I found this a really lucid analysis, as well as chilling, of course, but I should be used to that combination at this point. From the article:

"Business" and "linkages" are the operative words, as Bush made clear a few weeks later: "We cannot let the terrorists achieve the objective of frightening our nation to the point where we don't conduct business or people don't shop. Terrorists want to turn the openness of the global economy against itself. We must not let them.. Out of the sorrow of September 11th, I see opportunity to expand our ties of trade." For the Bushies, victory does not mean ending terrorism. It means keeping terrorism contained enough to preserve the linkages of the international corporate economy, so Americans can keep on shopping.

But that's not just Bush's position, needless to say. The Democrats are right there with him when it comes to fostering US economic hegemony even at gunpoint.

That goal won't be up for debate in this campaign season. The Democrats are just as committed to it as the GOP. Just two days after 9/11, Democratic pundit Thomas Friedman explained what the war on terrorism is all about. There is a battle raging throughout the Muslim world, he said, between the modernizers, who accept the dominance of US-style globalization, and the traditionalists who oppose it. The goal of this new war is to break the power of the traditionalists forever.

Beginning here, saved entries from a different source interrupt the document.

/-! Decoding: every constructor, its word bit by bit. -/

theorem test_decode_system :
    decodeWord 0b0000000011000010#16 = .ok (.scd 2) ∧ decodeWord 0b0000000011100000#16 = .ok .cls ∧
    decodeWord 0b0000000011101110#16 = .ok .ret ∧ decodeWord 0b0000000011111011#16 = .ok .scr ∧
    decodeWord 0b0000000011111100#16 = .ok .scl ∧ decodeWord 0b0000000011111101#16 = .ok .exit ∧
    decodeWord 0b0000000011111110#16 = .ok .low ∧ decodeWord 0b0000000011111111#16 = .ok .high := by decide

theorem test_decode_control :
    decodeWord 0b0000000100100011#16 = .ok (.sys 0x123#12) ∧ decodeWord 0b0001111111111111#16 = .ok (.jp 0xFFF#12) ∧
    decodeWord 0b0010101010111100#16 = .ok (.call 0xABC#12) ∧ decodeWord 0b0011000110000010#16 = .ok (.seImm 1 0x82#8) ∧
    decodeWord 0b0100000111111111#16 = .ok (.sneImm 1 0xFF#8) ∧ decodeWord 0b0101000100100000#16 = .ok (.seReg 1 2) ∧
    decodeWord 0b1001000100100000#16 = .ok (.sneReg 1 2) ∧ decodeWord 0b1011001100000000#16 = .ok (.jpV0 0x300#12) := by
  decide

theorem test_decode_arith :
    decodeWord 0b0110111100010010#16 = .ok (.ldImm 15 0x12#8) ∧ decodeWord 0b0111000000000011#16 = .ok (.addImm 0 3) ∧
    decodeWord 0b1000000100100000#16 = .ok (.ldReg 1 2) ∧ decodeWord 0b1000000100100001#16 = .ok (.orReg 1 2) ∧
    decodeWord 0b1000000100100010#16 = .ok (.andReg 1 2) ∧ decodeWord 0b1000000100100011#16 = .ok (.xorReg 1 2) ∧
    decodeWord 0b1000000100100100#16 = .ok (.addReg 1 2) ∧ decodeWord 0b1000000100100101#16 = .ok (.subReg 1 2) ∧
    decodeWord 0b1000000100100110#16 = .ok (.shrReg 1 2) ∧ decodeWord 0b1000000100100111#16 = .ok (.subnReg 1 2) ∧
    decodeWord 0b1000000100101110#16 = .ok (.shlReg 1 2) ∧ decodeWord 0b1100000100001111#16 = .ok (.rnd 1 0x0F#8) := by
  decide

theorem test_decode_index :
    decodeWord 0b1010001000110100#16 = .ok (.ldI 0x234#12) ∧ decodeWord 0b1111001000011110#16 = .ok (.addI 2) ∧
    decodeWord 0b1111001100101001#16 = .ok (.ldF 3) ∧ decodeWord 0b1111001100110000#16 = .ok (.ldHf 3) ∧
    decodeWord 0b1111000000110011#16 = .ok (.ldB 0) ∧ decodeWord 0b1111001001010101#16 = .ok (.ldMemVx 2) ∧
    decodeWord 0b1111001001100101#16 = .ok (.ldVxMem 2) ∧ decodeWord 0b1111000101110101#16 = .ok (.ldRVx 1) ∧
    decodeWord 0b1111000110000101#16 = .ok (.ldVxR 1) := by decide

theorem test_decode_devices :
    decodeWord 0b1101000100100101#16 = .ok (.drw 1 2 5#4) ∧ decodeWord 0b1110000110011110#16 = .ok (.skp 1) ∧
    decodeWord 0b1110000110100001#16 = .ok (.sknp 1) ∧ decodeWord 0b1111000100000111#16 = .ok (.ldVxDt 1) ∧
    decodeWord 0b1111000100001010#16 = .ok (.ldVxK 1) ∧ decodeWord 0b1111000000010101#16 = .ok (.ldDtVx 0) ∧
    decodeWord 0b1111001000011000#16 = .ok (.ldStVx 2) := by decide

/-- S7: the first byte is the high byte. -/
theorem test_decode_byte_order : decode [0xA2#8, 0x34#8] = .ok (.ldI 0x234#12, []) := by decide

theorem test_decode_table_word : decodeTableWord 16 0xA234 = some (.ldI 0x234#12) := by decide

/-- C7, C11, C22 to C25: unknown words. -/
theorem test_decode_unknown :
    decodeWord 0x5121#16 = .error (.unknownOpcode 0x5121#16) ∧ decodeWord 0x9121#16 = .error (.unknownOpcode 0x9121#16) ∧
    decodeWord 0x00E1#16 = .error (.unknownOpcode 0x00E1#16) ∧ decodeWord 0x8128#16 = .error (.unknownOpcode 0x8128#16) ∧
    decodeWord 0xE19F#16 = .error (.unknownOpcode 0xE19F#16) ∧
    decodeWord 0xF1FF#16 = .error (.unknownOpcode 0xF1FF#16) := by decide
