-- ==== Sys2Proof/Machine/State.lean ====
section
/-! DEFINITION. The machine state record of 10_state.md R20, as plain data, with the fault register (R33), the block's
parameter SPRITE_EDGE (R193), the cycle's scratch values (R9, R34, R35) and the draw index of the free random byte; the
outcomes' reason types; and the state after reset (70_reset_and_hazards.md R270). -/

namespace Sys2Proof.Machine

/-- The 4096-byte memory (R30, R50): the cells that differ from the reset contents, addresses strictly rising.
`Memory.unlisted` (Ops.lean) is what an unlisted address reads as; `Memory.wf` is the canonical form. -/
abbrev Memory := List Host.Cell

/-- V0 to VF (R21). -/
abbrev Registers := Vector Byte 16

/-- The 64 x 32 one-bit pixels (R31): row 0 on top, column 0 leftmost; `fb[py][px]` is `fb(px, py)`. -/
abbrev Framebuffer := Vector (Vector Bool 64) 32

/-- The fault causes of 60_exceptions.md R241, in the order of their codes 1 to 6. -/
inductive FaultCause where
  /-- Code 1: `pc ≥ 0xFFF` at the fetch (R101). -/
  | fetchOutOfRange
  /-- Code 2: a data address `≥ 4096` (R54). -/
  | memoryOutOfRange
  /-- Code 3: 2nnn with `sp = 16` (R143). -/
  | stackOverflow
  /-- Code 4: 00EE with `sp = 0` (R141). -/
  | stackUnderflow
  /-- Code 5: Ex9E or ExA1 with `V[x] ≥ 16` (R211, R212). -/
  | keyIndexOutOfRange
  /-- Code 6: Dxyn with `SPRITE_EDGE = fault`, a set sprite bit outside the grid (R193). -/
  | spriteOutOfBounds
  deriving DecidableEq, Repr

/-- `F(info)` of `raise F(info)` (R10): what an instruction raises. -/
structure Raised where
  cause : FaultCause
  info : BitVec 17
  deriving DecidableEq, Repr

/-- The fault register's record (R33). -/
structure FaultRecord where
  cause : FaultCause
  addr : Word
  word : Word
  info : BitVec 17
  deriving DecidableEq, Repr

/-- The scratch values a cycle fixes before its execute step (R9, R100): the instruction's address `a`, its word `w`
(R34) and the random byte `rnd` (R35). The model's own field, no state between cycles (log entry 5). -/
structure Scratch where
  addr : Word
  word : Word
  rnd : Byte
  deriving DecidableEq, Repr

/-- The scratch values between cycles. DESIGN CHOICE 0 (log entry 5). -/
def Scratch.idle : Scratch := ⟨0, 0, 0⟩

/-- Why the HOST's outcome `fault` would be given. The faults of R241 are not these: the core takes them, in a next
state whose `fault` register holds the record (R243), and then stays stopped (R244). -/
inductive Fault where
  /-- Raised by nobody: no behaviour of this spec is stuck (93_implementation_defined.md §1). Safe. -/
  | neverRaised
  deriving DecidableEq, Repr

/-- Why a step would be refused. Every instruction has its meaning, so no arm refuses. -/
inductive Refusal where
  /-- An instruction without a meaning, rejected by name in `exec`'s arm. Raised by nobody now. Safe. -/
  | notModelled (mnemonic : String)
  deriving DecidableEq, Repr

/-- Everything the spec gives the machine (R20), then three fields of the model's own. -/
structure State where
  /-- Memory (R30). -/
  mem : Memory
  /-- General registers; V[15] is the flag VF (R21, R24). -/
  V : Registers
  /-- Index register (R25). -/
  I : Word
  /-- Program counter (R23). -/
  pc : Word
  /-- Call stack; entries from `sp` up are stale (R26, R36). -/
  stack : Vector Word 16
  /-- Stack pointer, 0..16 (R27). -/
  sp : Fin 17
  /-- Delay timer (R28). -/
  DT : Byte
  /-- Sound timer (R28). -/
  ST : Byte
  /-- Framebuffer (R31). -/
  fb : Framebuffer
  /-- Key-state vector, written by the host only (R32). -/
  keys : Vector Bool 16
  /-- Fault register (R33). -/
  fault : Option FaultRecord
  /-- The block's parameter SPRITE_EDGE (R193); no step changes it (log entry 1). -/
  spriteEdge : SpriteEdge
  /-- The running cycle's scratch values (log entry 5). -/
  scratch : Scratch
  /-- The index of the next free random byte (log entry 4). -/
  draw : Nat
  deriving DecidableEq, Repr

/-- What an instruction or a step answers. -/
abbrev Result := Host.Outcome State Fault Refusal

/-- The machine right after `Init()` (R270), with the default FONT and SPRITE_EDGE (R6). -/
def State.reset : State where
  mem := []
  V := Vector.replicate 16 0
  I := 0
  pc := 0x200
  stack := Vector.replicate 16 0
  sp := 0
  DT := 0
  ST := 0
  fb := Vector.replicate 32 (Vector.replicate 64 false)
  keys := Vector.replicate 16 false
  fault := none
  spriteEdge := Config.defaultSpriteEdge
  scratch := Scratch.idle
  draw := 0

end Sys2Proof.Machine
end

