-- ==== Sys2Proof/Machine/Cycle.lean ====
section
/-! DEFINITION. The cycle operation (40_cycle.md R100): fetch, advance, decode and execute, countdown. -/

namespace Sys2Proof.Machine

/-- A decode miss executes nothing (R79, R103). -/
def execMiss (_ : Miss) (s : State) : Result := .next s

/-- `Execute(Decode(w))` (R103). -/
def executeWord (w : Word) (s : State) : Result :=
  match decode w with
  | .instr i => exec i s
  | .miss m => execMiss m s

/-- The end of the cycle, put after whatever the execute step answers (R104). -/
def finishCycle : Result → Result
  | .next t => .next t.endCycle
  | .fault r => .fault r
  | .refused r => .refused r

/-- `Cycle(keys, rnd)` (R100), the keys being those the state holds. -/
def cycle (rnd : Byte) (s : State) : Result :=
  match s.fault with
  | some _ => .next s
  | none =>
    match fetch s.mem s.pc with
    | .error r => finishCycle (.next ((s.latch 0 rnd).takeFault r))
    | .ok w => finishCycle (executeWord w (s.latch w rnd).advancePc)

/-- The address `withFetchWord` places its word at: the pc, or the load address where no word can be fetched. -/
def fetchPlace (s : State) : Word :=
  if s.pc.toNat + 1 < Config.memSize then s.pc else BitVec.ofNat 16 Config.loadAddr

/-- The word stored at that address, high byte first (R56), on a core that runs (R244). -/
def placeWord (s : State) (w : Word) : State :=
  let a := fetchPlace s
  { s with
    mem := (s.mem.write a.toNat (hiByte w)).write (a.toNat + 1) (loByte w)
    pc := a
    fault := none }

end Sys2Proof.Machine
end

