/-- A cycle that faults changes only the fault register, which names the instruction. (R242, R243) -/
def Obligations.FaultingCycleCommitsNothing : Prop :=
  ∀ (s t : State) (r : FaultRecord),
    s.fault = none → step s = .next t → t.fault = some r →
    t = { s with fault := some r, scratch := Scratch.idle } ∧ r.addr = s.pc ∧
    ((r.cause = .fetchOutOfRange ∧ r.word = 0) ∨ (r.cause ≠ .fetchOutOfRange ∧ fetch s.mem s.pc = .ok r.word)) ∧
    (r.cause = .memoryOutOfRange → r.info.toNat = max 4096 s.I.toNat)

/-- Each recorded fault is raised by an instruction, on the condition and with the info of the table of causes. (R241, R65) -/
def Obligations.EveryFaultHasItsCauseConditionAndInfo : Prop :=
  (∀ (s t : State) (r : FaultRecord),
      s.fault = none → step s = .next t → t.fault = some r → r.Explains s) ∧
    (FaultCause.code .fetchOutOfRange = 1 ∧ FaultCause.code .memoryOutOfRange = 2 ∧
      FaultCause.code .stackOverflow = 3 ∧ FaultCause.code .stackUnderflow = 4 ∧
      FaultCause.code .keyIndexOutOfRange = 5 ∧ FaultCause.code .spriteOutOfBounds = 6) ∧
    ∀ (bytes : List Byte) (s : State), (loadProgram bytes s).1.fault = s.fault

/-- Every cycle that does not fault takes 1 from each timer that is not 0, after the execute step. (R104) -/
def Obligations.CompletedCycleCountsBothTimersDown : Prop :=
  ∀ (s t : State) (w : Word),
    s.fault = none → fetch s.mem s.pc = .ok w → step s = .next t → t.fault = none →
    ((∀ x, decode w ≠ .instr (.ldDTVx x)) → t.DT.toNat = s.DT.toNat - 1) ∧
    (∀ x, decode w = .instr (.ldDTVx x) → t.DT.toNat = (s.reg x).toNat - 1) ∧
    ((∀ x, decode w ≠ .instr (.ldSTVx x)) → t.ST.toNat = s.ST.toNat - 1) ∧
    (∀ x, decode w = .instr (.ldSTVx x) → t.ST.toNat = (s.reg x).toNat - 1)

/-- Every step keeps the invariant: canonical memory inside 4096 bytes, no scratch left, every recorded fault explained. (R241, R243, R244, R30, R34, R50) -/
def Obligations.StepKeepsMemoryCanonicalAndFaultsExplained : Prop :=
  ∀ s t : State, s.Inv → step s = .next t → t.Inv

/-- The state after reset meets the invariant every step keeps. (R270, R33, R34) -/
def Obligations.ResetMeetsTheStepInvariant : Prop :=
  State.reset.Inv

/-- Each of the 34 instructions writes only the parts of the state its rule names. (R22, R24, R26, R28, R31, R32, R140, R160) -/
def Obligations.EveryInstructionKeepsItsFrame : Prop :=
  ∀ (i : Instr) (s t : State),
    s.fault = none → exec i s = .next t → t.fault = none → Frame (touches i s) s t

/-- The core never writes the key-state vector, nor its parameter SPRITE_EDGE. (R32, R210, R6) -/
def Obligations.NoStepWritesTheKeysOrTheParameter : Prop :=
  ∀ s t : State, step s = .next t → t.keys = s.keys ∧ t.spriteEdge = s.spriteEdge

/-- Unless the fetched word is Cxkk, a cycle does the same whatever the random byte. (R35, R132) -/
def Obligations.OnlyRndReadsTheRandomByte : Prop :=
  ∀ (s : State) (b c : Byte),
    (∀ w x kk, fetch s.mem s.pc = .ok w → decode w ≠ .instr (.rnd x kk)) → cycle b s = cycle c s

/-- In an idle state every further cycle leaves everything as it is but the timers, which count down. (R280, R142, R104) -/
def Obligations.IdleStateStaysIdle : Prop :=
  ∀ (k : Nat) (s : State), s.Idle →
    ∃ t, Sys2Proof.core.run k s = .next t ∧ t.Idle ∧
      t.DT.toNat = s.DT.toNat - k ∧ t.ST.toNat = s.ST.toNat - k ∧
      t = { s with DT := t.DT, ST := t.ST, scratch := t.scratch, draw := t.draw }

/-- Init zeroes memory and registers, installs the font, sets pc to 0x200 and clears the rest. (R270) -/
def Obligations.InitSetsEveryResetValue : Prop :=
  ∀ (font : Font) (edge : SpriteEdge) (s : State),
    (∀ a, a < 4096 → (init font edge s).mem.read a =
      if 0x050 ≤ a ∧ a < 0x0A0 then font.toList.getD (a - 0x050) 0 else 0) ∧
    (∀ x, (init font edge s).reg x = 0) ∧
    (init font edge s).I = 0 ∧ (init font edge s).pc = 0x200 ∧
    (∀ j, j < 16 → (init font edge s).stack[j]? = some 0) ∧ (init font edge s).sp = 0 ∧
    (init font edge s).DT = 0 ∧ (init font edge s).ST = 0 ∧
    (∀ px py, (init font edge s).fb.pixel px py = false) ∧
    (∀ k, k < 16 → (init font edge s).keys[k]? = some false) ∧
    (init font edge s).fault = none

/-- The reset state is Init with the default FONT and SPRITE_EDGE (model choices of log entries 1, 2 and 4). (R6, R52, R193, R270) -/
def Obligations.ResetIsInitWithTheDefaultParameters : Prop :=
  ∀ s : State, init Config.defaultFont Config.defaultSpriteEdge s = { State.reset with draw := s.draw }

/-- LoadProgram copies the bytes to 0x200, or returns LoadError and changes nothing when they do not fit. (R65) -/
def Obligations.LoadProgramCopiesAllOrNothing : Prop :=
  ∀ (bytes : List Byte) (s : State), s.mem.wf →
    (3584 < bytes.length → loadProgram bytes s = (s, .loadError)) ∧
    (bytes.length ≤ 3584 →
      ∃ m, loadProgram bytes s = ({ s with mem := m }, .ok) ∧ m.wf ∧
        (∀ i, i < bytes.length → bytes[i]? = some (m.read (0x200 + i))) ∧
        ∀ a, a < 0x200 ∨ 0x200 + bytes.length ≤ a → m.read a = s.mem.read a)

/-- SetKey writes one key flag and nothing else; ReadSound and ReadFault show ST and the fault register. (R255, R32, R33, R256) -/
def Obligations.HostSetsOneKeyAndReadsSoundAndFault : Prop :=
  ∀ (s : State) (k : Nibble) (b : Bool),
    (setKey k b s).keys[k.toNat]? = some b ∧
    (∀ j, j ≠ k.toNat → (setKey k b s).keys[j]? = s.keys[j]?) ∧
    setKey k b s = { s with keys := (setKey k b s).keys } ∧
    readSound s = s.ST ∧ readFault s = s.fault

/-- ReadFramebuffer gives 2048 pixels, pixel (px, py) at element py*64 + px. (R31, R255) -/
def Obligations.FramebufferReadIsRowMajor : Prop :=
  ∀ s : State, (readFramebuffer s).length = 2048 ∧
    ∀ (px : Fin 64) (py : Fin 32), (readFramebuffer s)[py.val * 64 + px.val]? = some (s.fb.pixel px py)

/-- MemRead and MemWrite reach 0x000 to 0xFFF and raise MemoryOutOfRange with the address beyond. (R54) -/
def Obligations.MemoryAccessesAreRangeChecked : Prop :=
  ∀ (m : Memory) (addr : Nat) (v : Byte), m.wf → addr < 2 ^ 17 →
    (4096 ≤ addr → ∃ r, memRead m addr = .error r ∧ memWrite m addr v = .error r ∧
      r.cause = .memoryOutOfRange ∧ r.info.toNat = addr) ∧
    (addr < 4096 → memRead m addr = .ok (m.read addr) ∧
      ∃ m', memWrite m addr v = .ok m' ∧ m'.read addr = v ∧ ∀ b, b ≠ addr → m'.read b = m.read b)

/-- 6xkk writes kk to V[x] and nothing else. (R121) -/
def Obligations.LoadImmediateWritesKk : Prop :=
  ∀ (x : RegIx) (kk : Byte) (s : State),
    decode (0x6#4 ++ x ++ kk) = .instr (.ldKk x kk) ∧
    ∃ t, exec (.ldKk x kk) s = .next t ∧ t.reg x = kk ∧ Frame { regs := [x] } s t

/-- 7xkk adds kk to V[x] mod 256 and leaves VF alone. (R122) -/
def Obligations.AddImmediateWrapsWithoutFlag : Prop :=
  ∀ (x : RegIx) (kk : Byte) (s : State),
    decode (0x7#4 ++ x ++ kk) = .instr (.addKk x kk) ∧
    ∃ t, exec (.addKk x kk) s = .next t ∧ (t.reg x).toNat = ((s.reg x).toNat + kk.toNat) % 256 ∧
      Frame { regs := [x] } s t

/-- 8xy0, 8xy1, 8xy2 and 8xy3 write V[y], OR, AND and XOR to V[x] and touch no flag. (R123, R124, R125, R126) -/
def Obligations.RegisterMovesAndLogicLeaveTheFlag : Prop :=
  ∀ (x y : RegIx) (s : State),
    (decode (0x8#4 ++ x ++ y ++ 0x0#4) = .instr (.ldVy x y) ∧
      ∃ t, exec (.ldVy x y) s = .next t ∧ t.reg x = s.reg y ∧ Frame { regs := [x] } s t) ∧
    (decode (0x8#4 ++ x ++ y ++ 0x1#4) = .instr (.orVy x y) ∧
      ∃ t, exec (.orVy x y) s = .next t ∧ t.reg x = (s.reg x ||| s.reg y) ∧ Frame { regs := [x] } s t) ∧
    (decode (0x8#4 ++ x ++ y ++ 0x2#4) = .instr (.andVy x y) ∧
      ∃ t, exec (.andVy x y) s = .next t ∧ t.reg x = (s.reg x &&& s.reg y) ∧ Frame { regs := [x] } s t) ∧
    (decode (0x8#4 ++ x ++ y ++ 0x3#4) = .instr (.xorVy x y) ∧
      ∃ t, exec (.xorVy x y) s = .next t ∧ t.reg x = (s.reg x ^^^ s.reg y) ∧ Frame { regs := [x] } s t)

/-- 8xy4 writes the carry of V[x] + V[y] to VF, then the sum mod 256 to V[x]. (R127) -/
def Obligations.AddWithCarrySetsTheCarryOfTheOldValues : Prop :=
  ∀ (x y : RegIx) (s : State),
    decode (0x8#4 ++ x ++ y ++ 0x4#4) = .instr (.addVy x y) ∧
    ∃ t, exec (.addVy x y) s = .next t ∧
      (t.reg x).toNat = ((s.reg x).toNat + (s.reg y).toNat) % 256 ∧
      (x ≠ 0xF → t.reg 0xF = if 255 < (s.reg x).toNat + (s.reg y).toNat then 1 else 0) ∧
      Frame { regs := [x, 0xF] } s t

/-- 8xy5 writes V[x] > V[y] to VF, then V[x] - V[y] of the registers as just updated to V[x]. (R128) -/
def Obligations.SubtractReadsOperandsAfterTheFlag : Prop :=
  ∀ (x y : RegIx) (s : State) (f a b : Byte),
    f = (if (s.reg y).toNat < (s.reg x).toNat then 1 else 0) →
    a = (if x = 0xF then f else s.reg x) → b = (if y = 0xF then f else s.reg y) →
    decode (0x8#4 ++ x ++ y ++ 0x5#4) = .instr (.subVy x y) ∧
    ∃ t, exec (.subVy x y) s = .next t ∧ (t.reg x).toNat = (a.toNat + 256 - b.toNat) % 256 ∧
      (x ≠ 0xF → t.reg 0xF = f) ∧ Frame { regs := [x, 0xF] } s t

/-- 8xy7 writes V[y] > V[x] to VF, then V[y] - V[x] of the registers as just updated to V[x]. (R130) -/
def Obligations.ReverseSubtractReadsOperandsAfterTheFlag : Prop :=
  ∀ (x y : RegIx) (s : State) (f a b : Byte),
    f = (if (s.reg x).toNat < (s.reg y).toNat then 1 else 0) →
    a = (if x = 0xF then f else s.reg x) → b = (if y = 0xF then f else s.reg y) →
    decode (0x8#4 ++ x ++ y ++ 0x7#4) = .instr (.subnVy x y) ∧
    ∃ t, exec (.subnVy x y) s = .next t ∧ (t.reg x).toNat = (b.toNat + 256 - a.toNat) % 256 ∧
      (x ≠ 0xF → t.reg 0xF = f) ∧ Frame { regs := [x, 0xF] } s t

/-- 8xy6 and 8xyE shift V[x] by one and put the bit shifted out in VF, ignoring y. (R129, R131) -/
def Obligations.ShiftsMoveOneBitIntoTheFlag : Prop :=
  ∀ (x y : RegIx) (s : State),
    (decode (0x8#4 ++ x ++ y ++ 0x6#4) = .instr (.shr x) ∧
      ∃ t, exec (.shr x) s = .next t ∧
        (x ≠ 0xF → (t.reg x).toNat = (s.reg x).toNat / 2 ∧ (t.reg 0xF).toNat = (s.reg x).toNat % 2) ∧
        (x = 0xF → t.reg 0xF = 0) ∧ Frame { regs := [x, 0xF] } s t) ∧
    (decode (0x8#4 ++ x ++ y ++ 0xE#4) = .instr (.shl x) ∧
      ∃ t, exec (.shl x) s = .next t ∧
        (x ≠ 0xF → (t.reg x).toNat = (s.reg x).toNat * 2 % 256 ∧ (t.reg 0xF).toNat = (s.reg x).toNat / 128) ∧
        (x = 0xF → (t.reg 0xF).toNat = (s.reg 0xF).toNat / 128 * 2) ∧ Frame { regs := [x, 0xF] } s t)

/-- Cxkk writes the random byte of its cycle AND kk to V[x]. (R132) -/
def Obligations.RandomAndMaskUsesTheCyclesDraw : Prop :=
  ∀ (x : RegIx) (kk : Byte) (s : State),
    decode (0xC#4 ++ x ++ kk) = .instr (.rnd x kk) ∧
    (∃ t, exec (.rnd x kk) s = .next t ∧ t.reg x = (s.scratch.rnd &&& kk) ∧ Frame { regs := [x] } s t) ∧
    ∀ (b : Byte) (w : Word), s.fault = none → fetch s.mem s.pc = .ok w → decode w = .instr (.rnd x kk) →
      ∃ t, cycle b s = .next t ∧ t.reg x = (b &&& kk)

/-- 00EE takes sp down by 1 and pc from the entry there, or records StackUnderflow on an empty stack. (R141) -/
def Obligations.ReturnPopsTheStackOrFaults : Prop :=
  (∀ a b : Nibble, decode (0x0#4 ++ a ++ b ++ 0xE#4) = .instr .ret) ∧
    ∀ s : State,
      (0 < s.sp.val → ∃ t, exec .ret s = .next t ∧ t.sp.val = s.sp.val - 1 ∧
        s.stack[s.sp.val - 1]? = some t.pc ∧ Frame { pc := true, sp := true } s t) ∧
      (s.sp.val = 0 → exec .ret s = .next (faulted s .stackUnderflow 0))

/-- 1nnn sets pc to nnn. (R142) -/
def Obligations.JumpSetsThePc : Prop :=
  ∀ (nnn : Addr) (s : State),
    decode (0x1#4 ++ nnn) = .instr (.jp nnn) ∧
    ∃ t, exec (.jp nnn) s = .next t ∧ t.pc.toNat = nnn.toNat ∧ Frame { pc := true } s t

/-- 2nnn pushes the advanced pc and jumps to nnn, or records StackOverflow on a full stack. (R143) -/
def Obligations.CallPushesThePcOrFaults : Prop :=
  ∀ (nnn : Addr) (s : State),
    decode (0x2#4 ++ nnn) = .instr (.call nnn) ∧
    (s.sp.val < 16 → ∃ t, exec (.call nnn) s = .next t ∧
      t.stack[s.sp.val]? = some s.pc ∧ (∀ j, j ≠ s.sp.val → t.stack[j]? = s.stack[j]?) ∧
      t.sp.val = s.sp.val + 1 ∧ t.pc.toNat = nnn.toNat ∧
      Frame { pc := true, stack := true, sp := true } s t) ∧
    (s.sp.val = 16 → exec (.call nnn) s = .next (faulted s .stackOverflow 16))

/-- After a call, any state with the same stack and sp returns to the pc the call pushed. (R141, R143, R36) -/
def Obligations.CallThenReturnComesBack : Prop :=
  ∀ (nnn : Addr) (s : State), s.sp.val < 16 →
    ∃ t, exec (.call nnn) s = .next t ∧
      ∀ v : State, v.stack = t.stack → v.sp = t.sp →
        ∃ u, exec .ret v = .next u ∧ u.pc = s.pc ∧ u.sp = s.sp ∧ u.stack = t.stack

/-- 3xkk and 4xkk add 2 to pc when V[x] equals, or differs from, kk. (R144, R145) -/
def Obligations.ImmediateSkipsTestOneRegister : Prop :=
  ∀ (x : RegIx) (kk : Byte) (s : State),
    (decode (0x3#4 ++ x ++ kk) = .instr (.seKk x kk) ∧
      ∃ t, exec (.seKk x kk) s = .next t ∧ t.pc = (if s.reg x = kk then s.pc + 2 else s.pc) ∧
        Frame { pc := true } s t) ∧
    (decode (0x4#4 ++ x ++ kk) = .instr (.sneKk x kk) ∧
      ∃ t, exec (.sneKk x kk) s = .next t ∧ t.pc = (if s.reg x = kk then s.pc else s.pc + 2) ∧
        Frame { pc := true } s t)

/-- 5xyN and 9xyN add 2 to pc when V[x] equals, or differs from, V[y], for every N. (R146, R147) -/
def Obligations.RegisterSkipsTestTwoRegisters : Prop :=
  ∀ (x y : RegIx) (n : Nibble) (s : State),
    (decode (0x5#4 ++ x ++ y ++ n) = .instr (.seVy x y) ∧
      ∃ t, exec (.seVy x y) s = .next t ∧ t.pc = (if s.reg x = s.reg y then s.pc + 2 else s.pc) ∧
        Frame { pc := true } s t) ∧
    (decode (0x9#4 ++ x ++ y ++ n) = .instr (.sneVy x y) ∧
      ∃ t, exec (.sneVy x y) s = .next t ∧ t.pc = (if s.reg x = s.reg y then s.pc else s.pc + 2) ∧
        Frame { pc := true } s t)

/-- Bnnn sets pc to V0 + nnn with no bounds check; a target of 0xFFF or above faults at the next fetch. (R148) -/
def Obligations.JumpWithOffsetAddsV0 : Prop :=
  ∀ (nnn : Addr) (s : State),
    decode (0xB#4 ++ nnn) = .instr (.jpV0 nnn) ∧
    ∃ t, exec (.jpV0 nnn) s = .next t ∧ t.pc.toNat = (s.reg 0).toNat + nnn.toNat ∧ Frame { pc := true } s t ∧
      (0xFFF ≤ t.pc.toNat → fetch t.mem t.pc = .error ⟨.fetchOutOfRange, BitVec.ofNat 17 t.pc.toNat⟩)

I've got Clutch's black depression descending now. It's not like I've never heard any of this before, but after the horrors of the RNC and the perpetual fear that Kerry will lose this race, I feel boxed-in by even the best case scenario.

Sigh...

trendkill
09-03-2004, 07:41 PM
This is nothing new to me. But I don't find it all that disturbing, perhaps because I've pretty much accepted it as a fact of life. Globalization is scary, no doubt. But it's nearly inevitable. And what is the alternative? Is that really any better? If it's a choice between being ruled by reactionary religion and being ruled by the market, I'll take my chances with the market. At least under the McWorld model, we have a chance of preserving some personal freedoms.

viscousmemories
09-03-2004, 08:52 PM
Globalization is scary, no doubt. But it's nearly inevitable. And what is the alternative? Is that really any better?
Globalization in the sense of having a real global economy doesn't scare me as much as how it's currently being realized. Not that I know a lot about it, but there's a lot of interesting discussion on the subject in this thread (http://www.freethought-forum.com/forum/showthread.php?t=343). It seems like one thing to say globalization is inevitable and another to say that how it's currently being pursued is inevitable. How it's currently being pursued, at least by the IMF, seems to have serious flaws.

trendkill
09-03-2004, 09:43 PM
Agreed. It's not so much a choice between globalization and something else as it is how globalization is implemented.